_WHAT THIS TASK INVOLVES_
Find the line holding "induction cs generalizing c with" in the entries below. Give it again exactly, along with every line after it up to and including the line holding "hc hb).2 top".

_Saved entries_
====
theorem Cover.yieldsTo_trans {kind : Kind} {base : Word} {a b c : Cover} (h : a.yieldsTo kind base b)
    (g : b.yieldsTo kind base c) : a.yieldsTo kind base c := by
  unfold Cover.yieldsTo at *
  by_cases hk : kind = .intensity
  · simp only [hk, true_implies, true_and] at *
    omega
  · simp only [hk, false_implies, false_and, true_and, false_or] at *
    omega

/-- Of two members the better one is one of them. -/
theorem betterCover_or (kind : Kind) (a b : Cover) : betterCover kind a b = a ∨ betterCover kind a b = b := by
  unfold betterCover
  repeat' split
  all_goals simp

/-- Both yield to the better one. -/
theorem betterCover_yields (kind : Kind) (a b : Cover) :
    a.yields kind (betterCover kind a b) ∧ b.yields kind (betterCover kind a b) := by
  unfold betterCover Cover.yields
  by_cases hk : kind = .intensity
  · simp only [hk, true_implies, true_and]
    repeat' split
    all_goals omega
  · simp only [hk, false_implies, false_and, and_true, if_false]
    repeat' split
    all_goals omega

theorem betterCover_yieldsTo (kind : Kind) (base : Word) (a b : Cover) (ha : a.age base < 2147483648)
    (hb : b.age base < 2147483648) :
    a.yieldsTo kind base (betterCover kind a b) ∧ b.yieldsTo kind base (betterCover kind a b) := by
  unfold betterCover Cover.yieldsTo
  simp only [isBefore_age base a b ha hb]
  by_cases hk : kind = .intensity
  · simp only [hk, true_implies, true_and]
    repeat' split
    all_goals omega
  · simp only [hk, false_implies, false_and, if_false, true_and, false_or]
    repeat' split
    all_goals omega

/-- Every member of a set yields to the one that decides the base, in a relation that is transitive and in which two
members yield to the better of them. -/
theorem foldl_betterCover (kind : Kind) (yield : Cover → Cover → Prop) (within : Cover → Prop)
    (refl : ∀ a, yield a a) (trans : ∀ a b c, yield a b → yield b c → yield a c)
    (better : ∀ a b, within a → within b →
      yield a (betterCover kind a b) ∧ yield b (betterCover kind a b)) (c : Cover) (cs : List Cover)
    (hw : ∀ d ∈ c :: cs, within d) :
    cs.foldl (betterCover kind) c ∈ c :: cs ∧ ∀ d ∈ c :: cs, yield d (cs.foldl (betterCover kind) c) := by
  induction cs generalizing c with
  | nil => simp [refl]
  | cons b bs ih =>
    obtain ⟨hc, hb, hbs⟩ : within c ∧ within b ∧ ∀ d ∈ bs, within d := by simpa using hw
    have chosen : within (betterCover kind c b) := by
      rcases betterCover_or kind c b with e | e <;> rw [e] <;> assumption
    obtain ⟨mem, yields⟩ := ih (betterCover kind c b) (by simpa using ⟨chosen, hbs⟩)
    have top := yields _ List.mem_cons_self
    refine ⟨?_, fun d hd => ?_⟩
    · rw [List.foldl_cons]
      rcases List.mem_cons.1 mem with same | later
      · rw [same]
        rcases betterCover_or kind c b with e | e <;> simp [e]
      · simp [later]
    · rcases List.mem_cons.1 hd with rfl | hd
      · exact trans _ _ _ (better _ _ hc hb).1 top
      · rcases List.mem_cons.1 hd with rfl | hd
        · exact trans _ _ _ (better _ _ hc hb).2 top
        · exact yields d (List.mem_cons_of_mem _ hd)

section
variable {kind : Kind} {live : List Cover} {c : Cover} (ht : topCover kind live = some c)
include ht

theorem topCover_spec (yield : Cover → Cover → Prop) (within : Cover → Prop)
    (refl : ∀ a, yield a a) (trans : ∀ a b c, yield a b → yield b c → yield a c)
    (better : ∀ a b, within a → within b → yield a (betterCover kind a b) ∧ yield b (betterCover kind a b))
    (hw : ∀ d ∈ live, within d) : c ∈ live ∧ ∀ d ∈ live, yield d c := by
  cases live with
  | nil => cases ht
  | cons b bs =>
    cases ht
    exact foldl_betterCover kind yield within refl trans better b bs hw

theorem topCover_mem_yields : c ∈ live ∧ ∀ d ∈ live, d.yields kind c :=
  topCover_spec ht (Cover.yields kind) (fun _ => True) (Cover.yields_refl kind) (fun _ _ _ => Cover.yields_trans)
    (fun a b _ _ => betterCover_yields kind a b) fun _ _ => trivial

theorem topCover_yieldsTo (base : Word) (follow : Follow base live) : ∀ d ∈ live, d.yieldsTo kind base c :=
  (topCover_spec ht (Cover.yieldsTo kind base) (fun c => c.age base < 2147483648) (Cover.yieldsTo_refl kind base)
    (fun _ _ _ => Cover.yieldsTo_trans) (fun a b => betterCover_yieldsTo kind base a b) follow).2

/-- No member of the deciding one's priority, for INTENSITY of its level too, is later. -/
theorem topCover_latest (base : Word) (follow : Follow base live) (d : Cover) (hd : d ∈ live)
    (hp : d.priority = c.priority) (hl : kind = .intensity → d.level = c.level) :
    isBefore c.sequence d.sequence = false := by
  have mem := (topCover_mem_yields ht).1
  refine (not_isBefore_age base c d (follow c mem) (follow d hd)).2 ?_
  rcases topCover_yieldsTo ht base follow d hd with lower | ⟨-, ⟨hk, below⟩ | ⟨-, older⟩⟩
  · exact absurd hp (Nat.ne_of_lt lower)
  · exact absurd (hl hk) (Nat.ne_of_lt below)
  · exact older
====
_RESPONSE TO THIS EXERCISE_
  induction cs generalizing c with
  | nil => simp [refl]
  | cons b bs ih =>
    obtain ⟨hc, hb, hbs⟩ : within c ∧ within b ∧ ∀ d ∈ bs, within d := by simpa using hw
    have chosen : within (betterCover kind c b) := by
      rcases betterCover_or kind c b with e | e <;> rw [e] <;> assumption
    obtain ⟨mem, yields⟩ := ih (betterCover kind c b) (by simpa using ⟨chosen, hbs⟩)
    have top := yields _ List.mem_cons_self
    refine ⟨?_, fun d hd => ?_⟩
    · rw [List.foldl_cons]
      rcases List.mem_cons.1 mem with same | later
      · rw [same]
        rcases betterCover_or kind c b with e | e <;> simp [e]
      · simp [later]
    · rcases List.mem_cons.1 hd with rfl | hd
      · exact trans _ _ _ (better _ _ hc hb).1 top
      · rcases List.mem_cons.1 hd with rfl | hd
        · exact trans _ _ _ (better _ _ hc hb).2 top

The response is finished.